Work item
Examine each line of the listing below. Copy those in which the string "records" appears.

··········

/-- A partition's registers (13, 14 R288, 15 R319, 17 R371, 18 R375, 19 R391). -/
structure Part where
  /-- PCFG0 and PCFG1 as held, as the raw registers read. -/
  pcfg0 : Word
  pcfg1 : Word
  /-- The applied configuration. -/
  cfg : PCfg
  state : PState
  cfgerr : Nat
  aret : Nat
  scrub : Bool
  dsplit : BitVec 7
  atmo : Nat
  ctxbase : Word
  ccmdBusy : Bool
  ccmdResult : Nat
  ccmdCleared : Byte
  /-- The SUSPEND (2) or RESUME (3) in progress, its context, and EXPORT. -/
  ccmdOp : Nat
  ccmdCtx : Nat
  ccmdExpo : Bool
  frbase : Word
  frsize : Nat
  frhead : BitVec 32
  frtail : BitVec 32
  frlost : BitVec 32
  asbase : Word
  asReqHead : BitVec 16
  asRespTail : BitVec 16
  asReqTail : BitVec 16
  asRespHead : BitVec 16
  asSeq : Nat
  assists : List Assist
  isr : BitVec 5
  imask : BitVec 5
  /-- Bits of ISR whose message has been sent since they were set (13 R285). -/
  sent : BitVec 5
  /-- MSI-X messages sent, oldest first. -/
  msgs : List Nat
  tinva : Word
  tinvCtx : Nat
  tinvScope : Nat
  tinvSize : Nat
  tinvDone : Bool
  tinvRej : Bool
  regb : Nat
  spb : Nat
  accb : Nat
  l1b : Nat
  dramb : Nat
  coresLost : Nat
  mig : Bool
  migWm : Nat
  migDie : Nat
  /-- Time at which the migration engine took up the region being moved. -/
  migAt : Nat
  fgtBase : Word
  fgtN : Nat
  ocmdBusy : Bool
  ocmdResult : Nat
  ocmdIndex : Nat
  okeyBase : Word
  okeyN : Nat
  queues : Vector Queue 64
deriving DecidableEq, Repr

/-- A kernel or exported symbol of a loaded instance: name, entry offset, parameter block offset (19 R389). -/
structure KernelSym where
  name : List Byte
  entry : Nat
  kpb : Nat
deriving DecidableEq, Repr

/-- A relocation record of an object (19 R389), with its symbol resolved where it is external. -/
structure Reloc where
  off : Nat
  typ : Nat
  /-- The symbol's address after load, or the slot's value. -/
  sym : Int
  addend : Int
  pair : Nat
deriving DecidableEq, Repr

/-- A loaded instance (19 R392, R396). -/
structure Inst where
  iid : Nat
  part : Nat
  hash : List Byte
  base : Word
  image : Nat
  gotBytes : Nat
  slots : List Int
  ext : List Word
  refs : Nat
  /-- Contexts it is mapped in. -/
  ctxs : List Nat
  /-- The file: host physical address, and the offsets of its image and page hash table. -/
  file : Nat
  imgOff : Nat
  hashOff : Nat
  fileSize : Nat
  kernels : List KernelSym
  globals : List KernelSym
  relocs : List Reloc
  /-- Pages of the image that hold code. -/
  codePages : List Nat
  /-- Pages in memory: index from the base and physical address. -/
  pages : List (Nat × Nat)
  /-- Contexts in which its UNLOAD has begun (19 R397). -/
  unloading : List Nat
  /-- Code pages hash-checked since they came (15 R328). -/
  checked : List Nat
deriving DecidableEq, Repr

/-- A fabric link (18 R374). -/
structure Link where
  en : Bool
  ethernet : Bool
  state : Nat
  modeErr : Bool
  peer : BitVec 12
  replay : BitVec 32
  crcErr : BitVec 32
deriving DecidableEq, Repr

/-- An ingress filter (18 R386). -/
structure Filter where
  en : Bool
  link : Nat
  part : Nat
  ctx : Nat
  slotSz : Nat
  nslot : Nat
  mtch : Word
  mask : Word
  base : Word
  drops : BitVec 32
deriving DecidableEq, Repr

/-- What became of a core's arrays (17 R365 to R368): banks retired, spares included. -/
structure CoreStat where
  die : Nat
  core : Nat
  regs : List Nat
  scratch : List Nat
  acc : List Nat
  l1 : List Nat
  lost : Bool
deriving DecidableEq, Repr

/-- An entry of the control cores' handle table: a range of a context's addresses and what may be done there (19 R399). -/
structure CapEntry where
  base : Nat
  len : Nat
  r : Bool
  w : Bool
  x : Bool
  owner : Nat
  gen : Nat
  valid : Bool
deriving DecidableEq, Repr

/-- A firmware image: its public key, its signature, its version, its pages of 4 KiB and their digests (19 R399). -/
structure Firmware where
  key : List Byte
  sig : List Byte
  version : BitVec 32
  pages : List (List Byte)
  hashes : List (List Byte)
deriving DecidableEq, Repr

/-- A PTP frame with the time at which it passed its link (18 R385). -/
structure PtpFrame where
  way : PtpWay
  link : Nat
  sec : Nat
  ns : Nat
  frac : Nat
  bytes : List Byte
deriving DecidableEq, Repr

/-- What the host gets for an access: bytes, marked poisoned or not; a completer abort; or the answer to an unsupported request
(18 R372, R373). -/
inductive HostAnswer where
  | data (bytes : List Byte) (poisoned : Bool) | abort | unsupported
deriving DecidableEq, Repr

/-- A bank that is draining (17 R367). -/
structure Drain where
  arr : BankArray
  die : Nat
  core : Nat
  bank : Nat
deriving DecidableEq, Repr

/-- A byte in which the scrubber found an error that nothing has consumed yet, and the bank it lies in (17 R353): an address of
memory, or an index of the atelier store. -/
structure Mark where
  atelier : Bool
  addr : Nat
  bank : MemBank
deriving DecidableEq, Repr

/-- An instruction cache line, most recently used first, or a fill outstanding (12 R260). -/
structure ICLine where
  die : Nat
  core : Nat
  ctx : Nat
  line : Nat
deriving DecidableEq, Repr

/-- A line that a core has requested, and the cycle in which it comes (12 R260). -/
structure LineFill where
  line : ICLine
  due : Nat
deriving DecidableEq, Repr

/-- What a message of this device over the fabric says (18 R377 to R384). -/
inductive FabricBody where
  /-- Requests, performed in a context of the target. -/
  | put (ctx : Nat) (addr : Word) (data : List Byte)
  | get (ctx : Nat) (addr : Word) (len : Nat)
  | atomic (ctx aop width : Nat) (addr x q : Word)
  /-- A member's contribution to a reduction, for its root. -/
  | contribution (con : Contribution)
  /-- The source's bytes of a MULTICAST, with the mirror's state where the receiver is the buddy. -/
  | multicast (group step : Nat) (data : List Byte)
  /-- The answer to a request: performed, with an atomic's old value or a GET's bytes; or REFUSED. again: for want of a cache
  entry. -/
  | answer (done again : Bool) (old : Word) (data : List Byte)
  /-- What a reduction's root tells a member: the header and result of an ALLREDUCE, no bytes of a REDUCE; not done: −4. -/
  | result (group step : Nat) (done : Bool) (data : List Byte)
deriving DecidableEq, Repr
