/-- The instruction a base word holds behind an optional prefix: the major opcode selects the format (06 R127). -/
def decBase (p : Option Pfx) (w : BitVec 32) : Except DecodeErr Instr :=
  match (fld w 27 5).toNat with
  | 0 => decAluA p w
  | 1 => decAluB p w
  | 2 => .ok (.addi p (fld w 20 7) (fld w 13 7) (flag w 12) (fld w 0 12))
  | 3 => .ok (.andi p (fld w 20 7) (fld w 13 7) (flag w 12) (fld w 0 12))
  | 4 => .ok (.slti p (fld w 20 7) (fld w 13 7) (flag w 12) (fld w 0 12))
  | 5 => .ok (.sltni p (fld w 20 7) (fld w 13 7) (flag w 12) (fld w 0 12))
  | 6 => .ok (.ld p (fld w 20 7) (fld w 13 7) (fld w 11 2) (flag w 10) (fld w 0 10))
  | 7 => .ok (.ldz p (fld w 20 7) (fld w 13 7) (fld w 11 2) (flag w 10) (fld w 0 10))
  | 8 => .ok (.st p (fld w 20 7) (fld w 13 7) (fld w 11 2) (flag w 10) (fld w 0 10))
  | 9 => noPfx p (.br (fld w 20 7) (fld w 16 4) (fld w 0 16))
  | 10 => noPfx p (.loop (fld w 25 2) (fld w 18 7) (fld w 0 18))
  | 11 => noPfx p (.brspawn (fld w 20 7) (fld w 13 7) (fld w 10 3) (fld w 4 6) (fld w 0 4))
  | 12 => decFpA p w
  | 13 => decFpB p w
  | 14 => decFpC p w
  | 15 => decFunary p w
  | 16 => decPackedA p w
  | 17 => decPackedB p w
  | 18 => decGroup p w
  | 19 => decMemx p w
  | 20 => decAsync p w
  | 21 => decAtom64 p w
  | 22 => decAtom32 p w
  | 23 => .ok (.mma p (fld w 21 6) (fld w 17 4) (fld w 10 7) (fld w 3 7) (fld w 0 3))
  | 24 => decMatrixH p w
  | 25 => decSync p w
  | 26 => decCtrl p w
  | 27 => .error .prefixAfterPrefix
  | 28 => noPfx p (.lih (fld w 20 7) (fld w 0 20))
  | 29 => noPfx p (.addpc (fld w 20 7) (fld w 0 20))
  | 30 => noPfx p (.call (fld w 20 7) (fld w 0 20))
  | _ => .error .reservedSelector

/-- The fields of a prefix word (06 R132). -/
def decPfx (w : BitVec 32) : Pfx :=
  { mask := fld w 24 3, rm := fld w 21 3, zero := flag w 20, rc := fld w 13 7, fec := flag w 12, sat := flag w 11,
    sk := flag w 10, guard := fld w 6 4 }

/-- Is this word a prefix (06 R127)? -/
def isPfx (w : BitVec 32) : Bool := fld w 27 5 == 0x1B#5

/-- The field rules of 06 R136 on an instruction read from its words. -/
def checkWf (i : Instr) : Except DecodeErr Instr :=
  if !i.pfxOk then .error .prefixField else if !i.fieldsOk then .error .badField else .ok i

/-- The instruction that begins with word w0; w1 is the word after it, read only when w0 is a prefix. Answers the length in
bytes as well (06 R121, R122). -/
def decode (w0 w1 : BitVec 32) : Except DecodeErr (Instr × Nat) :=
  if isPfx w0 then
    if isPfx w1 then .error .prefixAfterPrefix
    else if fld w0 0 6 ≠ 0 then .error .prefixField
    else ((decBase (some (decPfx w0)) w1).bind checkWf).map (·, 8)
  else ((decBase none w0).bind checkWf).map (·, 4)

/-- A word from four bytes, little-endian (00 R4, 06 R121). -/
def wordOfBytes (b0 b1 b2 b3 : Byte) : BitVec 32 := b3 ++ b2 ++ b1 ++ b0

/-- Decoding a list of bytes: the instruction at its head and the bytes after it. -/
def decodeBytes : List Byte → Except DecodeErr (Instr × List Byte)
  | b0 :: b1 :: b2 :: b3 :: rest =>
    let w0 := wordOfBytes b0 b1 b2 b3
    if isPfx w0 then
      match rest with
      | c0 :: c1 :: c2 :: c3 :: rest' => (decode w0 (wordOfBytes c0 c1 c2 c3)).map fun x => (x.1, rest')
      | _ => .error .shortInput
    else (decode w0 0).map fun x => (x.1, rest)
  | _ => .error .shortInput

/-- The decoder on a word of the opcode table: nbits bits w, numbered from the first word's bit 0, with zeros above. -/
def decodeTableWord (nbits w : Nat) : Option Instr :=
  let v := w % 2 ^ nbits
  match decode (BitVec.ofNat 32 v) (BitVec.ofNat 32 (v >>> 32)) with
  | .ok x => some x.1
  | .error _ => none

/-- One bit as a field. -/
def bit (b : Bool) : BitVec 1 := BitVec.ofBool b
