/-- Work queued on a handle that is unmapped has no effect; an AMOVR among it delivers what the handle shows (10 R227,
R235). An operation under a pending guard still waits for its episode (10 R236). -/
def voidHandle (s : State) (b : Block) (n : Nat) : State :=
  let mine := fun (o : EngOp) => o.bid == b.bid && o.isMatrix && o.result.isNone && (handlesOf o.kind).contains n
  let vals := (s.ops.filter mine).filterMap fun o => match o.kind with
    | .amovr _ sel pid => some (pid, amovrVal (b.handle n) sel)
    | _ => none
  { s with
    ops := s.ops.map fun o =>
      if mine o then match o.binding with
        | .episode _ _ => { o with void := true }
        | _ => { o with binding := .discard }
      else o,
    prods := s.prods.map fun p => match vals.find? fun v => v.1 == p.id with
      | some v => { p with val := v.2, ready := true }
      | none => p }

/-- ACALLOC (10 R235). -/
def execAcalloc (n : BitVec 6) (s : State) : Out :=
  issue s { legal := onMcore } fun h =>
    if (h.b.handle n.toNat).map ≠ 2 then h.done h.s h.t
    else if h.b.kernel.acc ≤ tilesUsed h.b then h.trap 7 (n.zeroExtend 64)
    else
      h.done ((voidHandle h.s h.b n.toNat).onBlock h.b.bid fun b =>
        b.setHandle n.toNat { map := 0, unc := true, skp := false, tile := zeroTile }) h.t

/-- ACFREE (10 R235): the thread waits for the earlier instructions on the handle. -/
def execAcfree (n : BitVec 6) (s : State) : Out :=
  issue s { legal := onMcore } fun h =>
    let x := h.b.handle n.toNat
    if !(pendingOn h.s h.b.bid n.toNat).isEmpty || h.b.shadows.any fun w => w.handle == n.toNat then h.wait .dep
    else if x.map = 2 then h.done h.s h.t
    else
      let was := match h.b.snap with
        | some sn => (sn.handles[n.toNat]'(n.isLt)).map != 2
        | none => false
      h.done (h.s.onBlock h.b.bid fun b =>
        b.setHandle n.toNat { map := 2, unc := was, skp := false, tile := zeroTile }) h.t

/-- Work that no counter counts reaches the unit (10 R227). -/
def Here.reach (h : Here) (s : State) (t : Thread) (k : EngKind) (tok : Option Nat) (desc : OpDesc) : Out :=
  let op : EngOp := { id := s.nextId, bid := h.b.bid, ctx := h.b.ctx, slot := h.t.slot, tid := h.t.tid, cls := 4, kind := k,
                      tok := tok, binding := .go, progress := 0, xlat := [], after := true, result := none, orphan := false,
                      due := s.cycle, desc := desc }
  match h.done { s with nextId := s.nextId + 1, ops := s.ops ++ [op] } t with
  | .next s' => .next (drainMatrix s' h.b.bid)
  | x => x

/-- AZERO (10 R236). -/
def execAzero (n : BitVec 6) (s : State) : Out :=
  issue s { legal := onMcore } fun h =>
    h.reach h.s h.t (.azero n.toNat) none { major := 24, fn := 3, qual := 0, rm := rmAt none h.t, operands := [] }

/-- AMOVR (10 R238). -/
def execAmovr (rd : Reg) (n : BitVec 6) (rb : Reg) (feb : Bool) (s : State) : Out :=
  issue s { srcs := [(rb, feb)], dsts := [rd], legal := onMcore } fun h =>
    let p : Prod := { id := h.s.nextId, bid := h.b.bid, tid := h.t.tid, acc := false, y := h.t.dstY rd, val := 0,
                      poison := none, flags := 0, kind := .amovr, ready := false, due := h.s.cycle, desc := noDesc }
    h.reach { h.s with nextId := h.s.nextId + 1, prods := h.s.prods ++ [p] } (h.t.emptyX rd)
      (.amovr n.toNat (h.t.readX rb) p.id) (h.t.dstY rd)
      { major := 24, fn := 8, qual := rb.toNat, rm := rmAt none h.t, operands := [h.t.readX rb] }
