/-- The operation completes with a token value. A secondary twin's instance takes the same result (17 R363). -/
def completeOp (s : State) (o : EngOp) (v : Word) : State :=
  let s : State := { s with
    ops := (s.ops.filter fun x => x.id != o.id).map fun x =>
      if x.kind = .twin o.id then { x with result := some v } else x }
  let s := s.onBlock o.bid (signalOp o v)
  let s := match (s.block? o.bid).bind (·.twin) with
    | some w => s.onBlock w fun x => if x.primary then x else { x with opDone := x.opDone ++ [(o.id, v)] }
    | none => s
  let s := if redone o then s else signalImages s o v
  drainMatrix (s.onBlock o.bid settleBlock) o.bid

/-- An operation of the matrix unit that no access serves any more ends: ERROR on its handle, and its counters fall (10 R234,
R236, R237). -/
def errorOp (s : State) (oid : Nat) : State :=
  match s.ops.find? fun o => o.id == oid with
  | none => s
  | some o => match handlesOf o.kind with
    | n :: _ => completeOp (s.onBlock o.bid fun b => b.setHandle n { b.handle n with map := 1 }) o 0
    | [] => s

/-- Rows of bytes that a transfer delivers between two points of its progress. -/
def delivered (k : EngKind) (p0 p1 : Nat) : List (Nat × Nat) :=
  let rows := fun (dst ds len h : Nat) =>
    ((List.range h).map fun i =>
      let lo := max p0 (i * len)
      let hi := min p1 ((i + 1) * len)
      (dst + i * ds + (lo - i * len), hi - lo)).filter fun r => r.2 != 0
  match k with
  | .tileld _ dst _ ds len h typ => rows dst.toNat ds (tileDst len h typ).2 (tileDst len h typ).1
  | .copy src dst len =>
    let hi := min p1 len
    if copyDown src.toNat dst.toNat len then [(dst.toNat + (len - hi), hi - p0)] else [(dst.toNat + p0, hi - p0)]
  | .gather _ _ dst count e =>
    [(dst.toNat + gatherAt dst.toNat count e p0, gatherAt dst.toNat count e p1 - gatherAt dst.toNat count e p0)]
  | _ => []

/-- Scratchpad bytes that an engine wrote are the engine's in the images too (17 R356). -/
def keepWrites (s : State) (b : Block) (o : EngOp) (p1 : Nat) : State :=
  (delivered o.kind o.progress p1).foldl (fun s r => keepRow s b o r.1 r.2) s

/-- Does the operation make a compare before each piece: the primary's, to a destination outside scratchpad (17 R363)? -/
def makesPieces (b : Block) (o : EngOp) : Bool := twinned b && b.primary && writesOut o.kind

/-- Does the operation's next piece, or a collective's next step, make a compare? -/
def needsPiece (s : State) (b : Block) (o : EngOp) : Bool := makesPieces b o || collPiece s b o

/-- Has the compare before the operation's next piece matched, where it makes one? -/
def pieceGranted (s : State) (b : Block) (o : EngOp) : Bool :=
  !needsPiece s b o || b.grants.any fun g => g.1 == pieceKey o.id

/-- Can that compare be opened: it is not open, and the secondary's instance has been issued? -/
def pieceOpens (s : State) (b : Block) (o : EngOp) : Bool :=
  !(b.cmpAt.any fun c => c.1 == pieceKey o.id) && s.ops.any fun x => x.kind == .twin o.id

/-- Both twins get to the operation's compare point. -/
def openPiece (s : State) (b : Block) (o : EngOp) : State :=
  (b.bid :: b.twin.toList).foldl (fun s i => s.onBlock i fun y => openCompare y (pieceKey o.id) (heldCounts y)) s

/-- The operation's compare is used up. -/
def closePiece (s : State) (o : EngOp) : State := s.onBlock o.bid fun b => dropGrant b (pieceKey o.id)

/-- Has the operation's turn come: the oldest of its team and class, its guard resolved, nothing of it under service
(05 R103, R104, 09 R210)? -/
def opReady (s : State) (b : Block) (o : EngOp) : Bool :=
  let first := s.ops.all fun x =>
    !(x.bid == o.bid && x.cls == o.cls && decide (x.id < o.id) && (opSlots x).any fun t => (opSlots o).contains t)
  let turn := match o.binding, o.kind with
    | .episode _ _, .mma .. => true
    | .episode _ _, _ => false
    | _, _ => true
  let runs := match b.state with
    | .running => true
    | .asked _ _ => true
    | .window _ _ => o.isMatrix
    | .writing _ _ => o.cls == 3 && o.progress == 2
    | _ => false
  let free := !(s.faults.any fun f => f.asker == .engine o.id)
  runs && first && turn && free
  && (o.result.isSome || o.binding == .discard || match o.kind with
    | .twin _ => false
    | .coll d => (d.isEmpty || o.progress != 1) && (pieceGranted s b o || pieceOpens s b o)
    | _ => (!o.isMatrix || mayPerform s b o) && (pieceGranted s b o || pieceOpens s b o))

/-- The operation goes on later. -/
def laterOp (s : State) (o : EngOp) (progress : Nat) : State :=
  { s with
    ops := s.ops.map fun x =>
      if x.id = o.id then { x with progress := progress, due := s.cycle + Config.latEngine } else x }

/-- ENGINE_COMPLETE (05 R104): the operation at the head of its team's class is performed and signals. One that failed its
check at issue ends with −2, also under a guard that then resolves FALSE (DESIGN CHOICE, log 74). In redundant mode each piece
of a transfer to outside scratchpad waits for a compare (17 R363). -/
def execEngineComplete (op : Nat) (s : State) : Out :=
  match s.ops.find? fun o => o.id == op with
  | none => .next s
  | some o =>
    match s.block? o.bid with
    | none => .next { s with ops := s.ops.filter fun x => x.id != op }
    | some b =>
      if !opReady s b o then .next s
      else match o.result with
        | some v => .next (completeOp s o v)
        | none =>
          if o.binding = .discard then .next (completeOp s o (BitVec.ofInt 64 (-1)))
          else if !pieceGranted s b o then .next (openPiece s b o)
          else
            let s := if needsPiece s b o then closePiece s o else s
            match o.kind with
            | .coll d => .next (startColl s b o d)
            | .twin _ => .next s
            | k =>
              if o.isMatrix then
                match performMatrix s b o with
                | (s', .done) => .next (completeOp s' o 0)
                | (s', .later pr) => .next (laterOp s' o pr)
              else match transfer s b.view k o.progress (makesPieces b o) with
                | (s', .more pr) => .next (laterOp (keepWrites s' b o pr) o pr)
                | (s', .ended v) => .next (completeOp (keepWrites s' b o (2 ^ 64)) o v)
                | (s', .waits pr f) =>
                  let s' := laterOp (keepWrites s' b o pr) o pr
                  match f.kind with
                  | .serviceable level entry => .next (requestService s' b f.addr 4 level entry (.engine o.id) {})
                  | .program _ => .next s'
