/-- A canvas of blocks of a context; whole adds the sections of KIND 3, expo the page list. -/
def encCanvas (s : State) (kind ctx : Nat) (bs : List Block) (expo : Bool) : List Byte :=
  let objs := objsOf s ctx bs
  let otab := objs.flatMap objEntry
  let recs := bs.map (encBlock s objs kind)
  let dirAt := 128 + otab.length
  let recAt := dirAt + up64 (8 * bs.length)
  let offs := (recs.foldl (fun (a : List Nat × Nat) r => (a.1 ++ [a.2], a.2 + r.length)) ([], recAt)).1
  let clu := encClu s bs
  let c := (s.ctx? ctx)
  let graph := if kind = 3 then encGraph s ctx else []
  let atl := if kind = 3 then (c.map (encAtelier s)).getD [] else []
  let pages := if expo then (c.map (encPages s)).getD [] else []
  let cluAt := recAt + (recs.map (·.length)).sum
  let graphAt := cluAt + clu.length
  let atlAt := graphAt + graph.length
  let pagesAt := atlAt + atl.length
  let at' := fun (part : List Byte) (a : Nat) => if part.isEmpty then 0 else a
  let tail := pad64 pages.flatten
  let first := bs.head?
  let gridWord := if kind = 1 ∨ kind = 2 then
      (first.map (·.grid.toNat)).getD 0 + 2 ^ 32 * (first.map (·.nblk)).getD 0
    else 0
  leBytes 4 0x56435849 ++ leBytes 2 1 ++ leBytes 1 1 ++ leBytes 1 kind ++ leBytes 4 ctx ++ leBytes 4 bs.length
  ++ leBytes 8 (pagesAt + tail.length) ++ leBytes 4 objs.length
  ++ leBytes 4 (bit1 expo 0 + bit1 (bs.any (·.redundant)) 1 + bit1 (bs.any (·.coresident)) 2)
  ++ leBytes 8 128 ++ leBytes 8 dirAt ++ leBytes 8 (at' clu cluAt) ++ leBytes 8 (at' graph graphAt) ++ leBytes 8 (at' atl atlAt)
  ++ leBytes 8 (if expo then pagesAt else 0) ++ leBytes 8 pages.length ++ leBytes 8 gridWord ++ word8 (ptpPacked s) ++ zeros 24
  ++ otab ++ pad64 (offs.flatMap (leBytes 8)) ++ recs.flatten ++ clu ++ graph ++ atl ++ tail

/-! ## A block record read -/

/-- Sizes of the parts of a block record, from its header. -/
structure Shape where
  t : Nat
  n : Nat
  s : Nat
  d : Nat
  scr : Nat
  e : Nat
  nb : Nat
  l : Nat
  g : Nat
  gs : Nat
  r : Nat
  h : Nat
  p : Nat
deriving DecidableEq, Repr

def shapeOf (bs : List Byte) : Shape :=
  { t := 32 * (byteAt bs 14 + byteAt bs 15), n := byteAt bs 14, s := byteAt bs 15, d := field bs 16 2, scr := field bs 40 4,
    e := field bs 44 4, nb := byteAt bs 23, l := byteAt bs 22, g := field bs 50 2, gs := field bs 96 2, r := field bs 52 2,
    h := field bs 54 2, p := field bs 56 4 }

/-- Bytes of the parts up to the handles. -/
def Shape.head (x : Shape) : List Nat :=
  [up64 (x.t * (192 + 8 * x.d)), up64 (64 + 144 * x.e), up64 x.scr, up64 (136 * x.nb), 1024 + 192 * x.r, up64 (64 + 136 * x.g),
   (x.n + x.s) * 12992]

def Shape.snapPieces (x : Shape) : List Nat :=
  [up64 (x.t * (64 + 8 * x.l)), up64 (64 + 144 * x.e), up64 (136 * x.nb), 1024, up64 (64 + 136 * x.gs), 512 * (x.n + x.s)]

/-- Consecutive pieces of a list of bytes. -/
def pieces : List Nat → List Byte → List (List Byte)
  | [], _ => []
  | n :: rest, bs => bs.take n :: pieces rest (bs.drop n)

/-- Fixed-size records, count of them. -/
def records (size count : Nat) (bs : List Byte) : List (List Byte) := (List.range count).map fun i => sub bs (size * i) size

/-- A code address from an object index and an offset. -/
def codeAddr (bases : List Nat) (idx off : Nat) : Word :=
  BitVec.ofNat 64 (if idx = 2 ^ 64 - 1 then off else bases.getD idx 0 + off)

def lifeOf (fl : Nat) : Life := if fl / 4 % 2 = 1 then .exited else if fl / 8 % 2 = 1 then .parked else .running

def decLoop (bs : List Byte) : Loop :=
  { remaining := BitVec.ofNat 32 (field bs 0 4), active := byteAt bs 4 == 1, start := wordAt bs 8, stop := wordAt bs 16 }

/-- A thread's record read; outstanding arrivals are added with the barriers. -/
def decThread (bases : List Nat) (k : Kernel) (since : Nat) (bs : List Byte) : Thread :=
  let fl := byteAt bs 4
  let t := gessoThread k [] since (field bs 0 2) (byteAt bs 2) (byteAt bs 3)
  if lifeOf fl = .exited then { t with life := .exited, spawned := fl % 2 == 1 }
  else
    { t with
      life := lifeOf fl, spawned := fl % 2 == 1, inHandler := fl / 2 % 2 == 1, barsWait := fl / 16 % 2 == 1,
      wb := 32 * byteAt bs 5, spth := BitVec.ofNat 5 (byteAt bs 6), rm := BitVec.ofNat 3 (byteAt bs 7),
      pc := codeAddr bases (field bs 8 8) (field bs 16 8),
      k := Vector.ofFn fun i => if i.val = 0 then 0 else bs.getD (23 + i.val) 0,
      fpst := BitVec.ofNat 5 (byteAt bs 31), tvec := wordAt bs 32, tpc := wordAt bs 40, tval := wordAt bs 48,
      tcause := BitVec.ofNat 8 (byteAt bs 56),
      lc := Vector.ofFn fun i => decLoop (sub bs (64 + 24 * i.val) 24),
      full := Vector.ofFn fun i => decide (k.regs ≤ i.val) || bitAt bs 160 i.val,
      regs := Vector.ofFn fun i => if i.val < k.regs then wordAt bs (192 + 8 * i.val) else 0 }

··········

Solution
/-- Fixed-size records, count of them. -/
def records (size count : Nat) (bs : List Byte) : List (List Byte) := (List.range count).map fun i => sub bs (size * i) size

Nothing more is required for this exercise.